Sally McManus, secretary of the ACTU, reckons AI could deliver a three-day working week, but only if companies actually share the productivity upside with staff rather than just pocketing it. She's also reminding employers that consultation on AI isn't optional — existing law already requires it when workplace changes affect workers' skills and careers. Bring on the four-day weekend: AFR

Also…

The UK's Competition and Markets Authority has forced Google to let publishers opt out of their content being used to power AI search features. CMA chief Sarah Cardell called it a world-first, saying publishers need "appropriate bargaining power" over how their content is used as AI Overviews reshape search. The catch: opt out and you lose all AI-generated traffic: Capital Brief, Reuters

DEAL ROOM

G+T breaks ground

⛽️ Gilbert + Tobin notched a first, advising EG Group on the first complex Phase II merger cleared under Australia's new regime — Ampol's $1.1bn buy of EG Australia.
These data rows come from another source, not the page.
-- ==== Sys2Proof/Laws/Frames.lean ====
section
/-!
SUPPORT. What each shared operation can change: for an operation `op`, `op_get` says that every piece of the state outside a list is as it was.
-/

set_option linter.unusedTactic false
set_option linter.unreachableTactic false
set_option linter.unnecessarySeqFocus false
set_option linter.flexible false

namespace Sys2Proof.Machine

variable {s : State} {part : Part}

/-! ## Composition -/

@[simp] theorem ite_get {c : Prop} [Decidable c] (a b : State) : (if c then a else b).get part = if c then a.get part else b.get part := by
  split <;> rfl

@[simp] theorem foldl_get {α : Type} {f : State → α → State} (l : List α) (h : ∀ s a, (f s a).get part = s.get part) :
    (l.foldl f s).get part = s.get part := by
  induction l generalizing s with
  | nil => rfl
  | cons a l ih => rw [List.foldl_cons, ih, h]

@[simp] theorem forAll_get {n : Nat} {f : Fin n → State → State} (h : ∀ i s, (f i s).get part = s.get part) : (forAll f s).get part = s.get part :=
  foldl_get _ fun s i => h i s

@[simp] theorem onSubject_get {α : Type} {f : α → State → State} (x : Option α) (h : ∀ a s, (f a s).get part = s.get part) :
    (onSubject x f s).get part = s.get part := by
  cases x <;> simp [onSubject, h]

/-! ## Updates of one piece -/

@[simp] theorem grant_missing (f : FieldPort) : f.grant.missing = f.missing := by
  simp only [FieldPort.grant]; (repeat' split) <;> rfl

@[simp] theorem withField_get (v : FieldPort) (hv : v.missing = s.field.missing) (h : part ∉ [Part.output]) :
    ({ s with field := v } : State).get part = s.get part := by
  cases part <;> first | rfl | exact hv | simp at h

@[simp] theorem withLamps_get (v : LampEngine) (hv : v.channels = s.lamps.channels) (h : part ∉ [Part.lampCycle]) :
    ({ s with lamps := v } : State).get part = s.get part := by
  cases part <;> first | rfl | exact hv | simp at h

@[simp] theorem withServiceDue_get (v : Bool) (h : part ∉ [Part.serviceDue]) : ({ s with interlock := { s.interlock with serviceDue := v } } : State).get part = s.get part := by
  cases part <;> first | rfl | simp at h

@[simp] theorem withQueue_get (v : List RouteRequest) (h : part ∉ [Part.queue]) : ({ s with interlock := { s.interlock with queue := v } } : State).get part = s.get part := by
  cases part <;> first | rfl | simp at h

@[simp] theorem withMode_get (v : PartMode) (h : part ∉ [Part.mode]) : ({ s with mgmt := { s.mgmt with mode := v } } : State).get part = s.get part := by
  cases part <;> first | rfl | simp at h

@[simp] theorem withEvents_get (v : List CueEvent) (h : part ∉ [Part.events]) : ({ s with cues := { s.cues with pendingEvents := v } } : State).get part = s.get part := by
  cases part <;> first | rfl | simp at h

@[simp] theorem withLink_get (v : ShowLink) (h : part ∉ [Part.link]) : ({ s with link := v } : State).get part = s.get part := by
  cases part <;> first | rfl | simp at h

@[simp] theorem withReport_get (v : ReportUnit) (h : part ∉ [Part.report]) : ({ s with report := v } : State).get part = s.get part := by
  cases part <;> first | rfl | simp at h

@[simp] theorem withNow_get (v : Nat) (h : part ∉ [Part.now]) : ({ s with now := v } : State).get part = s.get part := by
  cases part <;> first | rfl | simp at h

/-! ## Ops -/

@[simp] theorem updBlock_get (b : BlockId) (f : BlockState → BlockState) (h : part ∉ [Part.blocks]) : (s.updBlock b f).get part = s.get part := by
  cases part <;> first | rfl | simp at h
@[simp] theorem updTurnout_get (u : TurnoutId) (f : TurnoutState → TurnoutState) (h : part ∉ [Part.turnouts]) : (s.updTurnout u f).get part = s.get part := by
  cases part <;> first | rfl | simp at h
@[simp] theorem updPath_get (t : TrainId) (f : TrainPath → TrainPath) (h : part ∉ [Part.paths]) : (s.updPath t f).get part = s.get part := by
  cases part <;> first | rfl | simp at h
@[simp] theorem updTrain_get (t : TrainId) (f : TrainRecord → TrainRecord) (h : part ∉ [Part.trains]) : (s.updTrain t f).get part = s.get part := by
  cases part <;> first | rfl | simp at h
@[simp] theorem updChannel_get (c : ChannelId) (f : ChannelState → ChannelState) (h : part ∉ [Part.channels]) : (s.updChannel c f).get part = s.get part := by
  cases part <;> first | rfl | simp at h
@[simp] theorem updRotor_get (r : RotorId) (f : RotorRecord → RotorRecord) (h : part ∉ [Part.rotors]) : (s.updRotor r f).get part = s.get part := by
  cases part <;> first | rfl | simp at h
@[simp] theorem updCue_get (k : CueId) (f : CueProgress → CueProgress) (h : part ∉ [Part.cues]) : (s.updCue k f).get part = s.get part := by
  cases part <;> first | rfl | simp at h
@[simp] theorem updSensor_get (e : EntryId) (f : SensorState → SensorState) (h : part ∉ [Part.entries]) : (s.updSensor e f).get part = s.get part := by
  cases part <;> first | rfl | simp at h
@[simp] theorem updTrainEntry_get (t : TrainId) (f : TrainEntry → TrainEntry) (h : part ∉ [Part.trainTable]) : (s.updTrainEntry t f).get part = s.get part := by
  cases part <;> first | rfl | simp at h
@[simp] theorem countFIn_get (f : PortTotals → PortTotals) (h : part ∉ [Part.fIn]) : (s.countFIn f).get part = s.get part := by
  cases part <;> first | rfl | simp at h
@[simp] theorem countSIn_get (f : PortTotals → PortTotals) (h : part ∉ [Part.sIn]) : (s.countSIn f).get part = s.get part := by
  cases part <;> first | rfl | simp at h
@[simp] theorem dropFIn_get (r : FInDrop) (h : part ∉ [Part.fIn, .fInDrops]) : (s.dropFIn r).get part = s.get part := by
  cases part <;> first | rfl | simp at h
@[simp] theorem dropSIn_get (r : SInDrop) (h : part ∉ [Part.sIn, .sInDrops]) : (s.dropSIn r).get part = s.get part := by
  cases part <;> first | rfl | simp at h
@[simp] theorem countFOut_get (f : FOutCounters → FOutCounters) (h : part ∉ [Part.fOut]) : (s.countFOut f).get part = s.get part := by
  cases part <;> first | rfl | simp at h
@[simp] theorem countSOut_get (f : SOutCounters → SOutCounters) (h : part ∉ [Part.sOut]) : (s.countSOut f).get part = s.get part := by
  cases part <;> first | rfl | simp at h
@[simp] theorem countBlock_get (f : BlockCounters → BlockCounters) (h : part ∉ [Part.blockCounters]) : (s.countBlock f).get part = s.get part := by
  cases part <;> first | rfl | simp at h
@[simp] theorem countPurged_get (n : Nat) (h : part ∉ [Part.fOut]) : (s.countPurged n).get part = s.get part := by
  simp at h
  simp only [State.countPurged]
  (repeat' split) <;> simp [h]
@[simp] theorem purgeEngine_get (test : EngineKey → Bool) (h : part ∉ [Part.output, .fOut]) : (s.purgeEngine test).get part = s.get part := by
  cases part <;> first | rfl | simp at h
@[simp] theorem purgePass_get (test : Frame → Bool) (h : part ∉ [Part.output, .fOut]) : (s.purgePass test).get part = s.get part := by
  cases part <;> first | rfl | simp at h
@[simp] theorem purgeFor_get (k : UrgentKey) (h : part ∉ [Part.output, .fOut]) : (purgeFor k s).get part = s.get part := by
  simp at h
  simp only [purgeFor]
  (repeat' split) <;> simp [h]
@[simp] theorem offerUrgent_get (k : UrgentKey) (f : Frame) (h : part ∉ [Part.output, .fOut]) : (offerUrgent k f s).get part = s.get part := by
  simp at h
  simp only [offerUrgent]
  (repeat' split) <;> simp [h]
@[simp] theorem offerEngine_get (k : EngineKey) (f : Frame) (h : part ∉ [Part.output]) : (offerEngine k f s).get part = s.get part := by
  simp at h
  simp only [offerEngine]
  (repeat' split) <;> simp [h]
@[simp] theorem placeUpstream_get (f : Frame) (h : part ∉ [Part.link]) : (placeUpstream f s).get part = s.get part := by
  cases part <;> first | rfl | simp at h
@[simp] theorem reply_get (tag : Byte) (status : Status) (result : List Byte) (h : part ∉ [Part.link]) : (reply tag status result s).get part = s.get part := by
  simp at h
  simp only [reply]
  (repeat' split) <;> simp [h]
@[simp] theorem raise_get (k : EventKind) (subject detail : Nat) (h : part ∉ [Part.sOut, .link, .report]) : (raise k subject detail s).get part = s.get part := by
  simp at h
  simp only [raise]
  (repeat' split) <;> simp [h]
@[simp] theorem deliverCue_get (e : CueEvent) (h : part ∉ [Part.blockCounters, .events]) : (deliverCue e s).get part = s.get part := by
  simp at h
  simp only [deliverCue]
  (repeat' split) <;> simp [h]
The path wasn't straightforward: the ACCC knocked back 19 divested sites, then 37, before finally accepting 41: Point Blank

🚀 SpaceX has set a US$135 IPO price a week ahead of schedule, targeting US$75bn in what would be the largest IPO in history, valuing the company at US$1.75 trillion: Reuters

🏥 Jardine Matheson is lining up an A$1.5bn loan to fund its A$3.4bn acquisition of I-MED Radiology Network from Permira, which picked it up for A$1.3bn back in 2018: Bloomberg

SECTOR SNAPSHOT

Kmart eyes IKEA

DIGGERS

🚜 Northern Star is hinting at selling its underperforming Yandal mines after activist hedge fund Elliott Investment Management disclosed a $1bn-plus stake and slammed the miner for "repeated operational missteps." Elliott's flagged KCGM, Hemi and Pogo as keepers — conspicuously leaving Yandal off the list: AFR

FIN

🏦 KPMG knocked back French firm Capgemini's opening bid of $1 plus $200m in employee entitlements for its defence consulting arm, but a deal's expected as government work dries up amid its audit data scandal. The unit once pulled $450m+ in government contracts: The Australian

RETAIL + REAL ESTATE

🏠 Kmart is opening its first K Home concept store in Box Hill on 18 June, taking direct aim at Ikea with a 3,100sqm dedicated homewares format stocked entirely with its Anko private label. Also, David Jones is under ASIC investigation for filing its 2025 accounts six months late, with the loss-making retailer facing a fine likely to exceed Canva's $792k penalty: The Australian, AFR

TECH + STARTUPS

📱 Nasdaq-listed Iren, founded by Aussie brothers Daniel and Will Roberts, is building an 800MW AI data centre in Bundey, SA, in a deal with the SA government. At $10bn, it'd be more than twice the size of any data centre built in Australia. Meanwhile, Alphabet upsized its record equity raise to US$84.75bn after demand from 75+ investors, its first stock offering in over two decades: AFR, Capital Brief

P.S.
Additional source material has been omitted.